Task goal: Reproduce each entry below in full, exactly as it was given.

Dataset records:
/-- MDRAIN (R200): one push per entry, OUT advancing with each. -/
def execMdrain (f : Fmt) (a : BitVec 4) (q : BitVec 5) (rows : BitVec 8) (_ : BitVec 3) (s : State) : Ans :=
  matOp (fun s =>
    let m := s.ctx.mat
    let v := s.ctx.vec
    let n := drainRows rows
    let rpe := rowsPerEntry f
    let r0 := SMap.get 0 m.out a.toNat
    let w := fbytes f
    let entry (e : Nat) : Push :=
      ⟨q.toNat,
        vreg w (8192 / w) (fun i =>
          let r := e * rpe + i / 128
          if r < n then drained v m a.toNat f m.mode false r (i % 128) else 0),
        f, some (a.toNat, (r0 + Nat.min n ((e + 1) * rpe)) % 128)⟩
    .ok (s, (List.range (ceilDiv n rpe)).map entry)) s

/-- MDRAINC (R201). -/
def execMdrainc (f : Fmt) (a : BitVec 4) (o : MDOp) (s : State) : Ans :=
  matOp (noPush (fun s =>
    let m := s.ctx.mat
    let mode := o.rm.getD m.mode
    let off := s.mdOff o
    let n := drainRows o.rows
    let w := fbytes f
    match matHandle s (s.hrec o.h) rWR 2 false off with
    | .error e => .error e
    | .ok h =>
      let g : Geo := ⟨n, m.tn * w, h.pitch (m.tn * w)⟩
      match matSpan s h off g.span f with
      | .error e => .error e
      | .ok c =>
        let elem (q j : Nat) : Nat :=
          let x := drained s.ctx.vec m a.toNat f mode o.sat q j
          match c with | some d => convert f d mode false x | none => x
        let pieces := (List.range n).map (fun q =>
          (⟨off.toNat + q * g.pitch, m.tn * w, packElems w m.tn (elem q)⟩ : Seg))
        match s.post 1 s.iss.age h (s.ranges s.iss) pieces (offW off) 0 s.dcc.toNat with
        | .error e => .error e
        | .ok t => .ok (t.onMat (fun m => m.drainedPast a.toNat n)))) s

/-- Drained rows as a PL tensor (R202): scales and integers group by group. -/
def drainedPl (v : Vec) (m : Mat) (a : Nat) (mode : RMode) (n p : Nat) : Nat :=
  let groups := (List.range (2 * n)).map (fun g =>
    plGroup mode ((List.range 64).map (fun i =>
      decodeF .fp32 (drained v m a .fp32 mode false (g / 2) (g % 2 * 64 + i)))))
  let qs := packList 1 (groups.flatMap (fun e => e.2.map (plKeep p)))
  plTensor (128 * n) (fun i => qs / 2 ^ (8 * i)) (fun g => (groups.map (·.1)).getD g 0) p

/-- MDRAINP (R202). -/
def execMdrainp (a : BitVec 4) (o : MDOp) (s : State) : Ans :=
  matOp (noPush (fun s =>
    let m := s.ctx.mat
    let mode := o.rm.getD m.mode
    let off := s.mdOff o
    let n := drainRows o.rows
    match matHandle s (s.hrec o.h) rWR 2 false off with
    | .error e => .error e
    | .ok h =>
      let p := h.pc.toNat + 1
      let span := plArea (128 * n) + p * (16 * n)
      match matSpan s h off span .pl with
      | .error e => .error e
      | .ok _ =>
        if h.fmt ≠ .pl then .error (.trap s tTAG (tagInfo 4 h.fmt .pl))
        else
        match s.post 1 s.iss.age h (s.ranges s.iss)
            [⟨off.toNat, span, drainedPl s.ctx.vec m a.toNat mode n p⟩] (offW off) 0 s.dcc.toNat with
        | .error e => .error e
        | .ok t => .ok (t.onMat (fun m => m.drainedPast a.toNat n)))) s

/-! ## Accumulators, configuration (R204, R205) -/

/-- MZERO (R204). -/
def execMzero (a : BitVec 4) (_ : BitVec 3) (s : State) : Ans :=
  matOp (noPush (fun s => .ok (s.writeAcc a (fun _ _ _ => 0)))) s
/-- MACCMOV (R204). -/
def execMaccmov (a b : BitVec 4) (_ : BitVec 3) (s : State) : Ans :=
  matOp (noPush (fun s => .ok (s.writeAcc a (fun v i j => v.acc b.toNat i j)))) s
/-- MSWAP (R204). -/
def execMswap (a b : BitVec 4) (_ : BitVec 3) (s : State) : Ans :=
  matOp (noPush (fun s =>
    let v := s.ctx.vec
    .ok ((s.writeAcc a (fun _ i j => v.acc b.toNat i j)).writeAcc b (fun _ i j => v.acc a.toNat i j)))) s

/-- The effect of MSCALE and MBIAS: each column by element j of X. [DEDUCED, log 13] -/
def columnOp (fn : RMode → FVal → FVal → FVal) (a : BitVec 4) (x : VR) (s : State) : Res' State :=
  let m := s.ctx.mat.mode
  match s.readOp (s.opnd .matrix x) 0 .fp32 m false with
  | .error e => .error e
  | .ok rd =>
    .ok (s.writeAcc a (fun v i j => roundF .fp32 m false (fn m (decodeF .fp32 (v.acc a.toNat i j)) (decodeF .fp32 (rd j)))))

/-- MSCALE (R204). -/
def execMscale (a : BitVec 4) (x : VR) (_ : BitVec 3) (s : State) : Ans :=
  matOp (noPush (columnOp (fun _ p q => mulF p q) a x)) s
/-- MBIAS (R204). -/
def execMbias (a : BitVec 4) (x : VR) (_ : BitVec 3) (s : State) : Ans :=
  matOp (noPush (columnOp (fun m p q => sumF m [p, q]) a x)) s

/-- MCFG (R205). -/
def execMcfg (m k n : BitVec 7) (_ : BitVec 3) (s : State) : Ans :=
  matOp (noPush (fun s => .ok (s.onMat (fun x => { x with tm := m.toNat + 1, tk := k.toNat + 1, tn := n.toNat + 1 })))) s
/-- MRND (R205). -/
def execMrnd (rm : RMode) (_ : BitVec 3) (s : State) : Ans :=
  matOp (noPush (fun s => .ok (s.onMat (fun x => { x with mode := rm })))) s

end Sys2Proof.Machine
end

Solution:
/-- MDRAIN (R200): one push per entry, OUT advancing with each. -/
def execMdrain (f : Fmt) (a : BitVec 4) (q : BitVec 5) (rows : BitVec 8) (_ : BitVec 3) (s : State) : Ans :=
  matOp (fun s =>
    let m := s.ctx.mat
    let v := s.ctx.vec
    let n := drainRows rows
    let rpe := rowsPerEntry f
    let r0 := SMap.get 0 m.out a.toNat
    let w := fbytes f
    let entry (e : Nat) : Push :=
      ⟨q.toNat,
        vreg w (8192 / w) (fun i =>
          let r := e * rpe + i / 128
          if r < n then drained v m a.toNat f m.mode false r (i % 128) else 0),
        f, some (a.toNat, (r0 + Nat.min n ((e + 1) * rpe)) % 128)⟩
    .ok (s, (List.range (ceilDiv n rpe)).map entry)) s

/-- MDRAINC (R201). -/
def execMdrainc (f : Fmt) (a : BitVec 4) (o : MDOp) (s : State) : Ans :=
  matOp (noPush (fun s =>
    let m := s.ctx.mat
    let mode := o.rm.getD m.mode
    let off := s.mdOff o
    let n := drainRows o.rows
    let w := fbytes f
    match matHandle s (s.hrec o.h) rWR 2 false off with
    | .error e => .error e
    | .ok h =>
      let g : Geo := ⟨n, m.tn * w, h.pitch (m.tn * w)⟩
      match matSpan s h off g.span f with
      | .error e => .error e
      | .ok c =>
        let elem (q j : Nat) : Nat :=
          let x := drained s.ctx.vec m a.toNat f mode o.sat q j
          match c with | some d => convert f d mode false x | none => x
        let pieces := (List.range n).map (fun q =>
          (⟨off.toNat + q * g.pitch, m.tn * w, packElems w m.tn (elem q)⟩ : Seg))
        match s.post 1 s.iss.age h (s.ranges s.iss) pieces (offW off) 0 s.dcc.toNat with
        | .error e => .error e
        | .ok t => .ok (t.onMat (fun m => m.drainedPast a.toNat n)))) s

/-- Drained rows as a PL tensor (R202): scales and integers group by group. -/
def drainedPl (v : Vec) (m : Mat) (a : Nat) (mode : RMode) (n p : Nat) : Nat :=
  let groups := (List.range (2 * n)).map (fun g =>
    plGroup mode ((List.range 64).map (fun i =>
      decodeF .fp32 (drained v m a .fp32 mode false (g / 2) (g % 2 * 64 + i)))))
  let qs := packList 1 (groups.flatMap (fun e => e.2.map (plKeep p)))
  plTensor (128 * n) (fun i => qs / 2 ^ (8 * i)) (fun g => (groups.map (·.1)).getD g 0) p

/-- MDRAINP (R202). -/
def execMdrainp (a : BitVec 4) (o : MDOp) (s : State) : Ans :=
  matOp (noPush (fun s =>
    let m := s.ctx.mat
    let mode := o.rm.getD m.mode
    let off := s.mdOff o
    let n := drainRows o.rows
    match matHandle s (s.hrec o.h) rWR 2 false off with
    | .error e => .error e
    | .ok h =>
      let p := h.pc.toNat + 1
      let span := plArea (128 * n) + p * (16 * n)
      match matSpan s h off span .pl with
      | .error e => .error e
      | .ok _ =>
        if h.fmt ≠ .pl then .error (.trap s tTAG (tagInfo 4 h.fmt .pl))
        else
        match s.post 1 s.iss.age h (s.ranges s.iss)
            [⟨off.toNat, span, drainedPl s.ctx.vec m a.toNat mode n p⟩] (offW off) 0 s.dcc.toNat with
        | .error e => .error e
        | .ok t => .ok (t.onMat (fun m => m.drainedPast a.toNat n)))) s

/-! ## Accumulators, configuration (R204, R205) -/

/-- MZERO (R204). -/
def execMzero (a : BitVec 4) (_ : BitVec 3) (s : State) : Ans :=
  matOp (noPush (fun s => .ok (s.writeAcc a (fun _ _ _ => 0)))) s
/-- MACCMOV (R204). -/
def execMaccmov (a b : BitVec 4) (_ : BitVec 3) (s : State) : Ans :=
  matOp (noPush (fun s => .ok (s.writeAcc a (fun v i j => v.acc b.toNat i j)))) s
/-- MSWAP (R204). -/
def execMswap (a b : BitVec 4) (_ : BitVec 3) (s : State) : Ans :=
  matOp (noPush (fun s =>
    let v := s.ctx.vec
    .ok ((s.writeAcc a (fun _ i j => v.acc b.toNat i j)).writeAcc b (fun _ i j => v.acc a.toNat i j)))) s

/-- The effect of MSCALE and MBIAS: each column by element j of X. [DEDUCED, log 13] -/
def columnOp (fn : RMode → FVal → FVal → FVal) (a : BitVec 4) (x : VR) (s : State) : Res' State :=
  let m := s.ctx.mat.mode
  match s.readOp (s.opnd .matrix x) 0 .fp32 m false with
  | .error e => .error e
  | .ok rd =>
    .ok (s.writeAcc a (fun v i j => roundF .fp32 m false (fn m (decodeF .fp32 (v.acc a.toNat i j)) (decodeF .fp32 (rd j)))))

/-- MSCALE (R204). -/
def execMscale (a : BitVec 4) (x : VR) (_ : BitVec 3) (s : State) : Ans :=
  matOp (noPush (columnOp (fun _ p q => mulF p q) a x)) s
/-- MBIAS (R204). -/
def execMbias (a : BitVec 4) (x : VR) (_ : BitVec 3) (s : State) : Ans :=
  matOp (noPush (columnOp (fun m p q => sumF m [p, q]) a x)) s

/-- MCFG (R205). -/
def execMcfg (m k n : BitVec 7) (_ : BitVec 3) (s : State) : Ans :=
  matOp (noPush (fun s => .ok (s.onMat (fun x => { x with tm := m.toNat + 1, tk := k.toNat + 1, tn := n.toNat + 1 })))) s
/-- MRND (R205). -/
def execMrnd (rm : RMode) (_ : BitVec 3) (s : State) : Ans :=
  matOp (noPush (fun s => .ok (s.onMat (fun x => { x with mode := rm })))) s

end Sys2Proof.Machine
end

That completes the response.